VILA OPERÁRIA MARIA ZÉLIA

 

VILA OPERÁRIA MARIA ZÉLIA

 

Antiga farmácia - Atual sede do grupo XIX de teatro


Se pudéssemos escolher um local que representasse, em uma escala mínima, toda a riqueza histórica e cultural de nosso país, além da beleza de nosso patrimônio arquitetônico, mas que, por outro lado, evidenciasse o total descaso e abandono através dos quais tais elementos são vistos pelos nossos governos e sociedade, esse lugar poderia ser facilmente exemplificado pela Vila Operária Maria Zélia.

Para podermos entender a importância e o valor histórico do local é preciso voltarmos no tempo. Precisamente ao ano de 1912.

Fachada da Escola de Meninos


No início do século XX, o continente europeu presenciou o surgimento de inúmeras vilas operárias, criadas com o intuito de servir de residência para os operários que trabalhavam nas fábricas em países como Inglaterra, França, Bélgica e outros. Tais vilas eram quase que mini-cidades, com vários tipos de serviços disponíveis para os operários em que nelas residissem. Além disso, apresentavam condições de saneamento urbano muito superiores à maioria das residências comuns da época.

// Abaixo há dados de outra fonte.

def formPmov (fn : Nat) : Option Form :=
  match fn with
  | 0 => some (mk [fPred, fPred, fNone, fBits 1, fRes 16] fun c v =>
      match v with
      | [d, a, _, n, _] => some (.pmov c (.move (toG d) (toG a) (toB n)))
      | _ => none)
  | 1 => some (mk [fReg, fNone, fNone, fRes 17] fun c v =>
      match v with
      | [d, _, _, _] => some (.pmov c (.sg (toS d)))
      | _ => none)
  | 2 => some (mk [fNone, fReg, fNone, fRes 17] fun c v =>
      match v with
      | [_, a, _, _] => some (.pmov c (.gs (toS a)))
      | _ => none)
  | _ => none

/-- LOOP's trip-count register by MBX (spec/05 R106). -/
def toLoopSrc (mbx a : Nat) : LoopSrc := if mbx = 0 then .s (toS a) else .mb (.ofNat 3 a)

/-- A mailbox number of 8 or more is reserved (spec/05 R106). -/
def loopCross (mbx a : Nat) : Option Nat := if mbx ≠ 0 ∧ 8 ≤ a then some 37 else none

def formLoop (len : Len) : Option Form :=
  match len with
  | .l64 => some ⟨[fNone, fReg, fNone, (10, .rng 1 1023), fBits 1, (3, .lt 5), fBits 3],
      fun v => match v with
        | [_, a, _, _, m, _, _] => loopCross m a
        | _ => none,
      fun c v => match v with
        | [_, a, _, b, m, sm, st] => some (.loop c (toLoopSrc m a) (.ofNat 3 st) (.ofNat 3 sm) (.ofNat 25 b))
        | _ => none⟩
  | .l96 => some ⟨[fNone, fReg, fNone, fRes 17, (25, .rng 1 33554431), fBits 1, (3, .lt 5), fBits 3],
      fun v => match v with
        | [_, a, _, _, _, m, _, _] => loopCross m a
        | _ => none,
      fun c v => match v with
        | [_, a, _, _, b, m, sm, st] => some (.loop c (toLoopSrc m a) (.ofNat 3 st) (.ofNat 3 sm) (.ofNat 25 b))
        | _ => none⟩
  | .l128 => none

def formNop (len : Len) : Form :=
  let b : Common → List Nat → Option Instr := fun c _ => some (.nop c)
  match len with
  | .l64 => mk [fRes 32] b
  | .l96 => mk [fRes 32, fRes 32] b
  | .l128 => mk [fRes 32, fRes 64] b

def formBr (len : Len) : Option Form :=
  match len with
  | .l64 => some (mk [fNone, fNone, fNone, fBits 17] fun c v =>
      match v with
      | [_, _, _, o] => some (.br c (toImm 17 o))
      | _ => none)
  | .l96 => some (mk [fNone, fNone, fNone, fRes 17, fBits 32] fun c v =>
      match v with
      | [_, _, _, _, o] => some (.br c (toImm 32 o))
      | _ => none)
  | .l128 => none

def formJmp (len : Len) : Option Form :=
  match len with
  | .l64 => some (mk [fNone, fReg, fNone, fBits 17] fun c v =>
      match v with
      | [_, a, _, o] => some (.jmp c (toS a) (toImm 17 o))
      | _ => none)
  | .l96 => some (mk [fNone, fReg, fNone, fRes 17, fBits 32] fun c v =>
      match v with
      | [_, a, _, _, o] => some (.jmp c (toS a) (toImm 32 o))
      | _ => none)
  | .l128 => none

def formJal (len : Len) : Option Form :=
  match len with
  | .l64 => some (mk [fReg, fNone, fNone, fBits 17] fun c v =>
      match v with
      | [d, _, _, o] => some (.jal c (toS d) (toImm 17 o))
      | _ => none)
  | .l96 => some (mk [fReg, fNone, fNone, fRes 17, fBits 32] fun c v =>
      match v with
      | [d, _, _, _, o] => some (.jal c (toS d) (toImm 32 o))
      | _ => none)
  | .l128 => none

def formCmpi (len : Len) (cd : Cond) : Option Form :=
  match len with
  | .l64 => some (mk [fPred, fReg, fPred, fBits 17] fun c v =>
      match v with
      | [p, a, q, i] => some (.cmpi c cd (toG p) (toS a) (toG q) (toImm 17 i))
      | _ => none)
  | .l96 => some (mk [fPred, fReg, fPred, fRes 17, fBits 32] fun c v =>
      match v with
      | [p, a, q, _, i] => some (.cmpi c cd (toG p) (toS a) (toG q) (toImm 32 i))
      | _ => none)
  | .l128 => none

def formSel : Form :=
  mk [fReg, fReg, fReg, fBits 3, fBits 1, fRes 13] fun c v =>
    match v with
    | [d, a, b, g, n, _] => some (.sel c (toS d) (toS a) (toS b) (toG g) (toB n))
    | _ => none

def formLi (fn : Nat) : Option Form :=
  match fn with
  | 0 => some (mk [fReg, fNone, fNone, fRes 17, fBits 64] fun c v =>
      match v with
      | [d, _, _, _, i] => some (.li c (.s (toS d)) (.ofNat 64 i))
      | _ => none)
  | 1 => some (mk [fPred, fNone, fNone, fRes 17, fBits 64] fun c v =>
      match v with
      | [d, _, _, _, i] => some (.li c (.k (toG d)) (.ofNat 64 i))
      | _ => none)
  | _ => none

def formFfma : Form :=
  mk [fReg, fReg, fReg, fReg, fRes 12] fun c v =>
    match v with
    | [d, a, b, e, _] => some (.ffma c (toS d) (toS a) (toS b) (toS e))
    | _ => none

def formFcvt (src t : Ty) : Form :=
  mk [fReg, fReg, fNone, fRes 13, fMw t] fun c v =>
    match v with
    | [d, a, _, _, _] => some (.fcvt c src t (toS d) (toS a))
    | _ => none

/-- ADDX by FN (spec/05 R88). -/
def formAddx (fn : Nat) : Option Form :=
  match IdxKind.ofCode (fn / 4) with
  | some k => some (formS3 fun c d a b => .addx c k (.ofNat 2 (fn % 4)) d a b)
  | none => none

/-- DIV and its like by FN (spec/05 R88). -/
def formDiv (fn : Nat) (f : Common → SReg → SReg → SReg → Instr) (k : DivKind) : Option Form :=
  match fn with
  | 0 => some (formS3 f)
  | 1 => some (formS3 fun c d a b => .divT c k d a b)
  | _ => none

/-- OP 0x01 to 0x1F (spec/05 R88-R93), all of 64 bits. -/
def formAlu (op fn : Nat) : Option Form :=
  match op with
  | 0x01 => onlyIf (fn == 0) (formS3 .add)
  | 0x02 => onlyIf (fn == 0) (formS3 .sub)
  | 0x03 => onlyIf (fn == 0) (formS3 .mul)
  | 0x04 => onlyIf (fn == 0) (formS3 .mulh)
  | 0x05 => onlyIf (fn == 0) (formS3 .mulhz)
  | 0x06 => formDiv fn .div .div
  | 0x07 => formDiv fn .divz .divz
  | 0x08 => formDiv fn .rem .rem
  | 0x09 => formDiv fn .remz .remz
  | 0x0A => formAddx fn
  | 0x0B => onlyIf (fn == 0) (formS3 .and)
  | 0x0C => onlyIf (fn == 0) (formS3 .or)
  | 0x0D => onlyIf (fn == 0) (formS3 .xor)
  | 0x0E => onlyIf (fn == 0) (formS3 .shl)
  | 0x0F => onlyIf (fn == 0) (formS3 .shr)
  | 0x10 => onlyIf (fn == 0) (formS3 .sra)
  | 0x11 => onlyIf (fn == 0) (formS3 .min)
  | 0x12 => onlyIf (fn == 0) (formS3 .max)
  | 0x13 => onlyIf (fn == 0) (formS3 .minz)
  | 0x14 => onlyIf (fn == 0) (formS3 .maxz)
  | 0x15 => onlyIf (fn == 0) (formS2 .clz)
  | 0x16 => onlyIf (fn == 0) (formS2 .ctz)
  | 0x17 => onlyIf (fn == 0) (formS2 .popc)
  | 0x18 => (SwapWidth.ofCode fn).map fun k => formS2 fun c d a => .bswap c k d a
  | 0x19 => (ExtWidth.ofCode fn).map fun k => formS2 fun c d a => .sext c k d a
  | 0x1A => (ExtWidth.ofCode fn).map fun k => formS2 fun c d a => .zext c k d a
  | 0x1B => formMov fn
  | 0x1C => onlyIf (fn == 0) formSel
  | 0x1D => (Cond.ofCode fn).map fun k => formCmp fun c p a b q => .cmp c k p a b q
  | _ => none

/-- OP 0x30 to 0x3B (spec/05 R99-R103), all of 64 bits. -/
def formFp (op sub : Nat) : Option Form :=
  match op with
  | 0x30 => onlyIf (sub == 0) (formS3 .fadd)
  | 0x31 => onlyIf (sub == 0) (formS3 .fsub)
  | 0x32 => onlyIf (sub == 0) (formS3 .fmul)
  | 0x33 => onlyIf (sub == 0) formFfma
  | 0x34 => onlyIf (sub == 0) (formS3 .fmin)
  | 0x35 => onlyIf (sub == 0) (formS3 .fmax)
  | 0x36 => (FCond.ofCode sub).map fun k => formCmp fun c p a b q => .fcmp c k p a b q
  | 0x37 => match Ty.ofCode (sub / 16) with
      | some s => if s.isNum then typed (Ty.ofCode (sub % 16)) Ty.isNum (formFcvt s) else none
      | none => none
  | 0x38 => onlyIf (sub == 0) (formPred .pand)
  | 0x39 => onlyIf (sub == 0) (formPred .por)
  | 0x3A => onlyIf (sub == 0) (formPred .pxor)
  | 0x3B => formPmov sub
  | _ => none

def formEnd : Form := mk [fRes 32] fun c _ => some (.endStrand c)

def formYield : Form :=
  mk [fRes 15, fBits 17] fun c v =>
    match v with
    | [_, n] => some (.yield c (.ofNat 17 n))
    | _ => none

def formJr : Form :=
  mk [fReg, fReg, fNone, fRes 17] fun c v =>
    match v with
    | [d, a, _, _] => some (.jr c (toS d) (toS a))
    | _ => none

/-- OP 0x20 to 0x28 and 0x40 to 0x47 (spec/05 R95-R97, R104-R116). -/
def formCtl (op : Nat) (len : Len) (fn : Nat) : Option Form :=
  match op with
  | 0x20 => if fn = 0 then formImm len .addi else none
  | 0x21 => if fn = 0 then formImm len .andi else none
  | 0x22 => if fn = 0 then formImm len .ori else none
  | 0x23 => if fn = 0 then formImm len .xori else none
  | 0x24 => match Cond.ofCode fn with
      | some k => formCmpi len k
      | none => none
  | 0x25 => onlyIf (len == .l64 && fn == 0) (formShift .shli)
  | 0x26 => onlyIf (len == .l64 && fn == 0) (formShift .shri)
  | 0x27 => onlyIf (len == .l64 && fn == 0) (formShift .srai)
  | 0x28 => if len = .l128 then formLi fn else none
  | 0x40 => if fn = 0 then formBr len else none
  | 0x41 => if fn = 0 then formJmp len else none
  | 0x42 => if fn = 0 then formJal len else none
  | 0x43 => onlyIf (len == .l64 && fn == 0) formJr
  | 0x44 => if fn = 0 then formLoop len else none
  | 0x45 => onlyIf (fn == 0) (formNop len)
  | 0x46 => onlyIf (len == .l64 && fn == 0) formEnd
  | 0x47 => onlyIf (len == .l64 && fn == 0) formYield
  | _ => none

/-! ### Memory forms (spec/06) -/

def formLd (len : Len) (t : Ty) (f : Common → Space → SReg → SReg → BitVec 32 → Instr) : Option Form :=
  match len with
  | .l64 => some (mk [fReg, fReg, fAs, fRes 3, fBits 13, fMw t] fun c v =>
      match v with
      | [d, a, s, _, o, _] => (Space.ofCode s).map fun s => f c s (toS d) (toS a) (toImm 13 o)
      | _ => none)
  | .l96 => some (mk [fReg, fReg, fAs, fRes 3, fRes 13, fMw t, fBits 32] fun c v =>
      match v with
      | [d, a, s, _, _, _, o] => (Space.ofCode s).map fun s => f c s (toS d) (toS a) (toImm 32 o)
      | _ => none)
  | .l128 => none

def formLdv (len : Len) (t : Ty) (f : Common → Space → KReg → VReg → SReg → BitVec 32 → Instr) : Option Form :=
  match len with
  | .l64 => some (mk [fReg, fReg, fAs, fBits 3, fBits 13, fMw t] fun c v =>
      match v with
      | [d, a, s, k, o, _] => (Space.ofCode s).map fun s => f c s (toG k) (toS d) (toS a) (toImm 13 o)
      | _ => none)
  | .l96 => some (mk [fReg, fReg, fAs, fBits 3, fRes 13, fMw t, fBits 32] fun c v =>
      match v with
      | [d, a, s, k, _, _, o] => (Space.ofCode s).map fun s => f c s (toG k) (toS d) (toS a) (toImm 32 o)
      | _ => none)
  | .l128 => none

/-- With NBND the bound register is reserved (spec/06 R127). -/
def gatherCross (nbnd sc : Nat) : Option Nat := if nbnd ≠ 0 ∧ sc ≠ 0 then some (47 + lowBit 5 sc) else none

/-- LDG (`ld` true) and STG (spec/06 R127). -/
def formGather (ld : Bool) (t : Ty) (f : Common → VReg → SReg → VReg → SReg → Gather → Instr) : Form :=
  ⟨[fReg, fReg, fReg, fReg, if ld then fReg else fNone, fRes 1, if ld then fBits 1 else fRes 1, fBits 1, fMw t,
    fRes 15, fAs, (3, .lt 7), fBits 1, fBits 2, fBits 3, fBits 3, fBits 3],
   fun v => match v with
    | [_, _, _, e, _, _, _, nb, _, _, _, _, _, _, _, _, _] => gatherCross nb e
    | _ => none,
   fun c v => match v with
    | [d, a, b, e, fr, _, fi, nb, _, _, s, scl, isg, iw, fk, ok, km] =>
        match Space.ofCode s, IdxWidth.ofCode iw with
        | some s, some iw => some (f c (toS d) (toS a) (toS b) (toS e)
            ⟨toG km, toG ok, toG fk, iw, toB isg, .ofNat 3 scl, s, toB nb, toB fi, toS fr⟩)
        | _, _ => none
    | _ => none⟩

def formPref (len : Len) : Option Form :=
  match len with
  | .l64 => some (mk [fReg, fReg, fReg, fBits 17] fun c v =>
      match v with
      | [d, a, b, o] => some (.pref c (toS d) (toS a) (toS b) (toImm 17 o))
      | _ => none)
  | .l96 => some (mk [fReg, fReg, fReg, fRes 17, fBits 32] fun c v =>
      match v with
      | [d, a, b, _, o] => some (.pref c (toS d) (toS a) (toS b) (toImm 32 o))
      | _ => none)
  | .l128 => none

/-- A form of SA and SB alone. -/
def formAB (f : Common → SReg → SReg → Instr) : Form :=
  mk [fNone, fReg, fReg, fRes 17] fun c v =>
    match v with
    | [_, a, b, _] => some (f c (toS a) (toS b))
    | _ => none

Em São Paulo, as vilas operárias acabariam se instalando em bairros como Mooca, Ipiranga, Bom Retiro e Brás, próximas às linhas ferroviárias e às indústrias de famílias como Matarazzo, Penteado e Crespi. A maior parte destas indústrias permaneceu em atividade até a década de 1980. No entanto, a primeira vila operária do Brasil foi criada no Belenzinho.

Fachada da Escola de Meninas


Foi justamente tendo todo esse cenário em mente que o médico e empresário carioca Jorge Street, que havia herdado as ações da Tecelagem de Juta São João em 1896 e fundado a Companhia Nacional de Tecidos de Juta em 1904, adquiriu o terreno para a construção de uma vila operária, ao lado da filial de sua fábrica no Belenzinho.

A fábrica de Jorge Street produzia sacarias para produtos agrícolas e empregava aproximadamente 2100 operários. O empresário tinha uma relação muito próxima com seus funcionários, pois acreditava muito no conceito de “justiça social”. Tinha por hábito visitar os operários em suas casas e estabelecer laços fortes com eles. Durante tais visitas, se deu conta das condições precárias em que a maior parte deles vivia. Tal constatação o levou a buscar uma solução para tal problema

Inspirado no modelo europeu, decidiu contratar um arquiteto de origem francesa, chamado Paul Pedraurrieux, para construir uma vila operária para os funcionários de sua fábrica e seus familiares. Street se envolveu pessoalmente com a execução de todos os projetos do terreno adquirido por ele.

Observador solitário


O projeto de Street previa a construção de 220 casas familiares, além de um dormitório para solteiros, uma escola para meninos e outra para meninas, uma creche, dois armazéns, um ambulatório, consultórios médicos e odontológicos, uma igreja, um salão de eventos, um açougue, um campo de futebol, um coreto, uma praça, uma farmácia, além de uma fábrica de sapatos. Além de possuir ótimas condições estruturais, os moradores da Vila também dispunham de serviços incomuns na época, tais como a cobrança de aluguel descontado diretamente dos salários, uma taxa de cobrança pelo uso de água e o acesso aos serviços do armazém, que vendia produtos com subsídios de 50%.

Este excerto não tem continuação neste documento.